(Stored data entries)
○ ○ ○ ○

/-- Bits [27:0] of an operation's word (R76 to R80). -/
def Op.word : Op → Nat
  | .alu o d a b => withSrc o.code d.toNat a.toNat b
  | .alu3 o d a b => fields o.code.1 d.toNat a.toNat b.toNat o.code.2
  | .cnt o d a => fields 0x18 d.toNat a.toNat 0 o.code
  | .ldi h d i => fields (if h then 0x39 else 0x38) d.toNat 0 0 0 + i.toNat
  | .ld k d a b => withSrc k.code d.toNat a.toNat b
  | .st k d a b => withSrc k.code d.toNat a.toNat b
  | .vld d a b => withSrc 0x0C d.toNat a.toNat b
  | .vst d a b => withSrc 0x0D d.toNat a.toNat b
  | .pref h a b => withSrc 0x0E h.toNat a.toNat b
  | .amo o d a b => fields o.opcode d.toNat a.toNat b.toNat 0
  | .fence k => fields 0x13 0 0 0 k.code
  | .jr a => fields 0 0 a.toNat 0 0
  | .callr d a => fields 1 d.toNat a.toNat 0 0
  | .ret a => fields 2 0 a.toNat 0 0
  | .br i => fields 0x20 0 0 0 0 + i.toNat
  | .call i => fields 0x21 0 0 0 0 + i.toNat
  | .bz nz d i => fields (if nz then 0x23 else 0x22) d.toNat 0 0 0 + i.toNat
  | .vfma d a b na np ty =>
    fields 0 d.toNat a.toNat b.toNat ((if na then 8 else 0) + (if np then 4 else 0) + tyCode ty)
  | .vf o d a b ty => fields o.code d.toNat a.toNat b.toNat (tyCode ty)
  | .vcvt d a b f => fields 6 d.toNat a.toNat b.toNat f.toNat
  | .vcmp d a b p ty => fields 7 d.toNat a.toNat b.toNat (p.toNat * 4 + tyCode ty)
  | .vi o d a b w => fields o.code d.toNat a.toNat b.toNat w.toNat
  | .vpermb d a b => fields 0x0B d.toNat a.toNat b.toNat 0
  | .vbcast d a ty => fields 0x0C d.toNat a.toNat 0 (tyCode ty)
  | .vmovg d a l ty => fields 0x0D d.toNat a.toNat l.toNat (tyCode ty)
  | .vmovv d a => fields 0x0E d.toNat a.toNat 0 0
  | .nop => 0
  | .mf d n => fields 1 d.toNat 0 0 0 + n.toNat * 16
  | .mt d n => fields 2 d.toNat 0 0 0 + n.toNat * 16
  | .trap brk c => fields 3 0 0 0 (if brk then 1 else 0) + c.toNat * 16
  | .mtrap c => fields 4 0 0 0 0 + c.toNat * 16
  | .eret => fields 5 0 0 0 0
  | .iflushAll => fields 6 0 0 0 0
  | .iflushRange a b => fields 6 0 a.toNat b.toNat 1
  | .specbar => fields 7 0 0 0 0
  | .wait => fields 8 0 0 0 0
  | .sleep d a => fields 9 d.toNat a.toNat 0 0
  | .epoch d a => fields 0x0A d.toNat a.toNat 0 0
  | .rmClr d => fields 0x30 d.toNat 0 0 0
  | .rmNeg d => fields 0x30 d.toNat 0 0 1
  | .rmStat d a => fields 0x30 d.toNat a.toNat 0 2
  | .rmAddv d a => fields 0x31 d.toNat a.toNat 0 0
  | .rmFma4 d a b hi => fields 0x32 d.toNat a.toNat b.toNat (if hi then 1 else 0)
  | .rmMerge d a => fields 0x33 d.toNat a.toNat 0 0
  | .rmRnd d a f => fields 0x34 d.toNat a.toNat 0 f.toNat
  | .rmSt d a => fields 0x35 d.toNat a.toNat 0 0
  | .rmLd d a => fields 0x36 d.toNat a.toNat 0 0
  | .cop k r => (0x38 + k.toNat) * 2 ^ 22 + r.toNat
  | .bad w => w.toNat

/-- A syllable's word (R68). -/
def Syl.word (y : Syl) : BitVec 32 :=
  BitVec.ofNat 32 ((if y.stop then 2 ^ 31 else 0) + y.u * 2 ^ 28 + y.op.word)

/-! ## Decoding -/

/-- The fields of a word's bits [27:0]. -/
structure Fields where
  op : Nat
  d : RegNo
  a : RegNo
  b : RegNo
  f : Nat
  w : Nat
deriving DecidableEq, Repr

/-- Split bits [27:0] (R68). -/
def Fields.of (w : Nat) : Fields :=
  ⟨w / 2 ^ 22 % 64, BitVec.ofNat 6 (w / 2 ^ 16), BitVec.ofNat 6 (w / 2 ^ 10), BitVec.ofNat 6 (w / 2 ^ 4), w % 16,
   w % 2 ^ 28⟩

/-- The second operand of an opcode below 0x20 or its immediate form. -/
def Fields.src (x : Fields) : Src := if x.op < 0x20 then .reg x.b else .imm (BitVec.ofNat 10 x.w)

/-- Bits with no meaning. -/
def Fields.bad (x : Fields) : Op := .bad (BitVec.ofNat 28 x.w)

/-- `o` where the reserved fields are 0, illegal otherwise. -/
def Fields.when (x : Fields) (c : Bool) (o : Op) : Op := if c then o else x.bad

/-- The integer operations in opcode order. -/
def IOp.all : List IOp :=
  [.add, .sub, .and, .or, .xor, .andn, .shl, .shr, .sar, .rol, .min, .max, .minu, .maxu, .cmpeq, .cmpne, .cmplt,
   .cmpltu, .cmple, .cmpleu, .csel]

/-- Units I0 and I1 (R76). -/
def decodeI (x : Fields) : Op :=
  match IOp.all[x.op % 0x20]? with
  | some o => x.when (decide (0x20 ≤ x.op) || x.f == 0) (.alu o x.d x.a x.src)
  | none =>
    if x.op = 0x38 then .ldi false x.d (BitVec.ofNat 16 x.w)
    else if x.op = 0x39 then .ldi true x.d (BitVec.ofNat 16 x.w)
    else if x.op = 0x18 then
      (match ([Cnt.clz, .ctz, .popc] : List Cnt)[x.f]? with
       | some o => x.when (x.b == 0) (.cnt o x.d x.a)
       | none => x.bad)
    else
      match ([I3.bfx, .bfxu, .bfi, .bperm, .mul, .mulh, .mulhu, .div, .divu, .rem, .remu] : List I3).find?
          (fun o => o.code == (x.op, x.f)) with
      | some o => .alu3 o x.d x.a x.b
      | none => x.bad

○ ○ ○ ○

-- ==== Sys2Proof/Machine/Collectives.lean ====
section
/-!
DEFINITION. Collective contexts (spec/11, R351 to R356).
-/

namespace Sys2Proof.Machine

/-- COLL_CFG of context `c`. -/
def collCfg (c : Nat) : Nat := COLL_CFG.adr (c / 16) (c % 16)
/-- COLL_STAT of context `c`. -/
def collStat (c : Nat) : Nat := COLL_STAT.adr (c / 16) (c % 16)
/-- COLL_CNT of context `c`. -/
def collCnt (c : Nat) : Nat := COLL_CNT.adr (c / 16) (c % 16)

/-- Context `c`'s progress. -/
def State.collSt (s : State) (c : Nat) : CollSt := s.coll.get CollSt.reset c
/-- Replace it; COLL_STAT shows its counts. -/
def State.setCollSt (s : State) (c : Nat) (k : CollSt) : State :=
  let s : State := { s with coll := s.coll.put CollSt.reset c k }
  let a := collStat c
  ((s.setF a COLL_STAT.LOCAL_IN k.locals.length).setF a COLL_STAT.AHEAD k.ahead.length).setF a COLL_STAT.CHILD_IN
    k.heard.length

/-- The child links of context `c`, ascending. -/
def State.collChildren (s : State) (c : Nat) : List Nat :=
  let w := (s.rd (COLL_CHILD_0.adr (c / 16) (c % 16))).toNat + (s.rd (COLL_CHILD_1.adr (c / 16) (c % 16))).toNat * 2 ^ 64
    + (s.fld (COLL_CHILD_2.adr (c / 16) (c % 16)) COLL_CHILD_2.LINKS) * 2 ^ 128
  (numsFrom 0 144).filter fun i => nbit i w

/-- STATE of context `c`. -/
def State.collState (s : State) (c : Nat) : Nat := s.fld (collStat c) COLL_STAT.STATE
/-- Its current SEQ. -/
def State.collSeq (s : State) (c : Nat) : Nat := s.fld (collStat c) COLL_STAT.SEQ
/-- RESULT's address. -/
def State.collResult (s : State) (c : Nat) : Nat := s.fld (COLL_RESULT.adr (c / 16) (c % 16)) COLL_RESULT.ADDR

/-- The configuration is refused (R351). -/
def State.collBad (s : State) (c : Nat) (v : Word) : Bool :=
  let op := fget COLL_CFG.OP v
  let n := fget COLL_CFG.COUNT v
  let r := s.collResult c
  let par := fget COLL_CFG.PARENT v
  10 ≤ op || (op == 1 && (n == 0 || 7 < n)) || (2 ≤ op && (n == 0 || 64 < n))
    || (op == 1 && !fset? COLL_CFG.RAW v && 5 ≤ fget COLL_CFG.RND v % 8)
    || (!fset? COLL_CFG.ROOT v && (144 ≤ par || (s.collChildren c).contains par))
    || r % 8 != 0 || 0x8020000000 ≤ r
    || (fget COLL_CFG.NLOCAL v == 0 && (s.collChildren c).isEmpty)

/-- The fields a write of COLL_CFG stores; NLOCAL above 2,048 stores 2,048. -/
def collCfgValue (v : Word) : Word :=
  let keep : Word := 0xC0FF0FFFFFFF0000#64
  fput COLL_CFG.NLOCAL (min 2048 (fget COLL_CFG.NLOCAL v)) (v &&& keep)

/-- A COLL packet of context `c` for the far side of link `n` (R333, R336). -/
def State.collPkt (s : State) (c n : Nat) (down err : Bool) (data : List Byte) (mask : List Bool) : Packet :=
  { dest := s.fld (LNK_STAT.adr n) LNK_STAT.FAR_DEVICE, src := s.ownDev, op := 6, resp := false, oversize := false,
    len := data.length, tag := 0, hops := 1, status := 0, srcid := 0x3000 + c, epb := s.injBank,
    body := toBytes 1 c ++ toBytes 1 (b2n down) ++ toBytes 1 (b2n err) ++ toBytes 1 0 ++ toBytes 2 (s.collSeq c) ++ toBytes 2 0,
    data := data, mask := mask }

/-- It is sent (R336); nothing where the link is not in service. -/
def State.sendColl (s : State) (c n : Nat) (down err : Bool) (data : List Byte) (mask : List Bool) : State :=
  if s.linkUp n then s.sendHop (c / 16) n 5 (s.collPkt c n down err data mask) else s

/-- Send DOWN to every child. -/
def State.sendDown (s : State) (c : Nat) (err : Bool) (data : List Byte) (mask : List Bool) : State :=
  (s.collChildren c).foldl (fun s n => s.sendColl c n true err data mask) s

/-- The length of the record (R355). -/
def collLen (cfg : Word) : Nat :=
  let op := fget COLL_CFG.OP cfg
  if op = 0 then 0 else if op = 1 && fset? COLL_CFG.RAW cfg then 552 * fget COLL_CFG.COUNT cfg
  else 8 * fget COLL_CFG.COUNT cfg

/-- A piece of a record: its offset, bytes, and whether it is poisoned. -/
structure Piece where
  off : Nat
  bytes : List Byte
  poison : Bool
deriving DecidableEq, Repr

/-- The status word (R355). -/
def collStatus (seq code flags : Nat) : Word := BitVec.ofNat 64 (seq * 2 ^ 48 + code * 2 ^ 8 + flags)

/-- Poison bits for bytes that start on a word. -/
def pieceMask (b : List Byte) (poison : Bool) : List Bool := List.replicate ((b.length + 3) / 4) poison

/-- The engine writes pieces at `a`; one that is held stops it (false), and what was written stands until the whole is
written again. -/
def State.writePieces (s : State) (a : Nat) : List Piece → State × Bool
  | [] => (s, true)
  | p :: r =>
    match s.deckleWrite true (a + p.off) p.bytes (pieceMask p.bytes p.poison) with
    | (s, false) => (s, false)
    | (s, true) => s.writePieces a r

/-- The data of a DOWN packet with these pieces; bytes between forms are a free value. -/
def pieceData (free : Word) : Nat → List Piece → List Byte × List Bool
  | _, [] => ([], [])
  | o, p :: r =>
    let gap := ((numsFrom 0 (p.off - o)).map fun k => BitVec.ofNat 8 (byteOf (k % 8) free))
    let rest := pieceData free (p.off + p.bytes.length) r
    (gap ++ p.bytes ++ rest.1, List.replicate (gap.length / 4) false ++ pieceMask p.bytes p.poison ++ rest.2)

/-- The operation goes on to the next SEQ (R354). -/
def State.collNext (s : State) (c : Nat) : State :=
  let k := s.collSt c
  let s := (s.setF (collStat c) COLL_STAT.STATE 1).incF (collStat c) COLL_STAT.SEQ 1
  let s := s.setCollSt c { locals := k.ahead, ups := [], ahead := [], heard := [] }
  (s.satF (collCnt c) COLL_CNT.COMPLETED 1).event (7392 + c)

○ ○ ○ ○

## WHAT IS REQUIRED
All lines in the data above from the one with "0) + c.toNat * 16" through the one with "def Fields.of (w" must be repeated exactly, and no others.

## TASK RESULT
  | .trap brk c => fields 3 0 0 0 (if brk then 1 else 0) + c.toNat * 16
  | .mtrap c => fields 4 0 0 0 0 + c.toNat * 16
  | .eret => fields 5 0 0 0 0
  | .iflushAll => fields 6 0 0 0 0
  | .iflushRange a b => fields 6 0 a.toNat b.toNat 1
  | .specbar => fields 7 0 0 0 0
  | .wait => fields 8 0 0 0 0
  | .sleep d a => fields 9 d.toNat a.toNat 0 0
  | .epoch d a => fields 0x0A d.toNat a.toNat 0 0
  | .rmClr d => fields 0x30 d.toNat 0 0 0
  | .rmNeg d => fields 0x30 d.toNat 0 0 1
  | .rmStat d a => fields 0x30 d.toNat a.toNat 0 2
  | .rmAddv d a => fields 0x31 d.toNat a.toNat 0 0
  | .rmFma4 d a b hi => fields 0x32 d.toNat a.toNat b.toNat (if hi then 1 else 0)
  | .rmMerge d a => fields 0x33 d.toNat a.toNat 0 0
  | .rmRnd d a f => fields 0x34 d.toNat a.toNat 0 f.toNat
  | .rmSt d a => fields 0x35 d.toNat a.toNat 0 0
  | .rmLd d a => fields 0x36 d.toNat a.toNat 0 0
  | .cop k r => (0x38 + k.toNat) * 2 ^ 22 + r.toNat
  | .bad w => w.toNat

/-- A syllable's word (R68). -/
def Syl.word (y : Syl) : BitVec 32 :=
  BitVec.ofNat 32 ((if y.stop then 2 ^ 31 else 0) + y.u * 2 ^ 28 + y.op.word)

/-! ## Decoding -/

/-- The fields of a word's bits [27:0]. -/
structure Fields where
  op : Nat
  d : RegNo
  a : RegNo
  b : RegNo
  f : Nat
  w : Nat
deriving DecidableEq, Repr

/-- Split bits [27:0] (R68). -/
def Fields.of (w : Nat) : Fields :=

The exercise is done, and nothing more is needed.